(Stored data entries)
□ □ □ □ □
theorem ruleParityFail_runs {s : State} (h : s.dev.inReset = false) (which : Fin 131) (rule : Fin 1024) :
    let r : Reg := if which.val < 128 then ⟨.HRW_PORT_RULE0, which, rule % 32⟩
      else if which.val = 128 then ⟨.HRW_ENG_RULE0, 0, rule % 256⟩ else if which.val = 129 then ⟨.HRW_POOL_RULE0, 0, rule⟩
      else ⟨.HRW_DEFMAP0, 0, 0⟩
    Runs (.ruleParityFail which rule) s fun x => (x.rd r).getLsbD 6 = true ∧
      RegsBut [r, ⟨.FLT_UNIT_STAT, if which.val < 128 then which else 408, 0⟩] s.dev x := by
  intro r
  unfold Runs Ends exec execRuleParityFail
  by_cases h1 : which.val < 128
  · simp only [r, if_pos h1]
    exact flagRaised_runs (f := HRW_PORT_RULE0.PARITY_ERR) h _ _ _ _ rfl rfl rfl (by decide)
  · by_cases h2 : which.val = 128
    · simp only [r, if_neg h1, if_pos h2]
      exact flagRaised_runs (f := HRW_ENG_RULE0.PARITY_ERR) h _ _ _ _ rfl rfl rfl (by decide)
    · by_cases h3 : which.val = 129
      · simp only [r, if_neg h1, if_neg h2, if_pos h3]
        exact flagRaised_runs (f := HRW_POOL_RULE0.PARITY_ERR) h _ _ _ _ rfl rfl rfl (by decide)
      · simp only [r, if_neg h1, if_neg h2, if_neg h3]
        exact flagRaised_runs (f := HRW_DEFMAP0.PARITY_ERR) h _ _ _ _ rfl rfl rfl (by decide)

end Sys2Proof.Machine
end

section
namespace Sys2Proof.Machine

/-! The commands of messages: a clause each -/

/-- The buffer's clause: a held message is admitted unless one before it is held too, or no part has room. -/
theorem bufferAdmit_clause {s : State} (h : s.dev.inReset = false) {n : Nat} {i : Option Nat} {m : QMsg}
    (hn : s.dev.core.holds[n]? = some (i, m)) :
    let before : Prop := ∃ h ∈ s.dev.core.holds.take n, h.1 = m.ingress ∧ h.2.cls = m.cls ∧ h.2.chan = m.chan ∧
      (m.ingress ≠ none ∨ h.2.egress = m.egress)
    (before → exec (.bufferAdmit n) s = .next s) ∧ (s.dev.admitPart m = none → exec (.bufferAdmit n) s = .next s) ∧
    ∀ part, ¬ before → s.dev.admitPart m = some part → Runs (.bufferAdmit n) s fun x =>
      x.core.holds = s.dev.core.holds.eraseIdx n ∧
      x.core.buf = s.dev.core.buf ++ [{ m with part := part, stamp := s.dev.stampOf m }] :=
  ⟨fun hb => bufferAdmit_behind h hn ((heldBefore_iff _ _).mpr hb), bufferAdmit_full h hn,
    fun _ hb ha => bufferAdmit_runs h hn (fun hq => hb ((heldBefore_iff _ _).mp hq)) ha⟩

/-- Settles O48, a clause per command. -/
theorem trafficCommands : Obligations.TrafficCommands := by
  unfold Obligations.TrafficCommands
  intro s p h d e v mode t up steady waits answered
  have htags (hs : steady) : ∀ f ∈ s.dev.core.flights, f.tag < s.dev.core.nextTag := fun f hf =>
    let ⟨htag, _⟩ := hs f hf; htag
  have hunheld (hs : steady) : s.dev.unheld := fun f hf => let ⟨_, hresumed, hbehind, _⟩ := hs f hf; ⟨hresumed, hbehind⟩
  have hheld (hs : steady) : ∀ f ∈ s.dev.core.flights, f.phase ≠ .held := fun f hf => let ⟨_, _, _, hheld⟩ := hs f hf; hheld
  refine ⟨fun m errs => ingressMessage_down h p m errs, fun vc dpid m errs => pbrMessage_down h p vc dpid m errs,
    fun ⟨hu, hl⟩ hm => ⟨biEnable_ends h p hu hl hm, dpcEnable_runs h p hu hl hm, fun r n hk hs hn hr hc => ?_⟩,
    fun tag data poison ex ⟨hu, hl⟩ hs => response_discarded h data poison ex hu hl (hunheld hs),
    fun tag data poison ex fl q ⟨hu, hl⟩ hw hk hq hs => response_completes h data poison ex hu hl hw hk hq
      (htags hs fl (awaited_some hw).1),
    fun vc dpid ⟨hu, _⟩ hm hs => ⟨pbrReserved_ends h vc dpid hu hm (hunheld hs), fun r hk hr =>
      ⟨pbrUnrouted_runs h vc dpid hu hm hk (htags hs) (hunheld hs) hr, fun q => pbrRouted_runs h vc dpid hu hm hk (htags hs)⟩⟩,
    fun n => bufferAdmit_none h, fun n i m hn => bufferAdmit_clause h hn, fun more np retried => ⟨?_, fun ⟨hu, hl⟩ h0 h4 =>
      ⟨fun m hh hw hg ha hmore hm => ?_, fun m hw hr => ⟨fun hmore => ?_, fun hmore hm => ?_⟩, ?_⟩⟩,
    ruleParityFail_runs h⟩
  · exact ⟨fun nm lk rule => hostRead_denied h hu hl hm hk (htags hs) hn hr hc, fun rule nc hv =>
      ⟨hostRead_unbound h hu hl hm hk (htags hs) hn hr hc hv, fun pool rule2 nc2 dev a hb hi hsh hc2 hpl hst hup =>
        hostRead_routed h hu hl hm hk (htags hs) hn hr hc hv (hheld hs) hb hi hsh hc2 hpl hst hup⟩⟩
  · exact egressSlot_down h more ⟨np, retried⟩ .whole
  · subst hmore
    exact ridge_runs h ⟨np, retried⟩ hu hl h0 h4 hh hw hg ha hm
  · subst hmore
    exact goesOn_ends h ⟨np, retried⟩ hu hl h0 h4 hw hr .whole
  · subst hmore
    exact lastFlit_runs h ⟨np, retried⟩ hu hl h0 h4 hw hr .whole hm
  · exact emptySlot_runs h more ⟨np, retried⟩ hu hl h0 h4 .whole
□ □ □ □ □
For every line in the data above that holds "TrafficCommands", return the line itself.

theorem trafficCommands : Obligations.TrafficCommands := by
  unfold Obligations.TrafficCommands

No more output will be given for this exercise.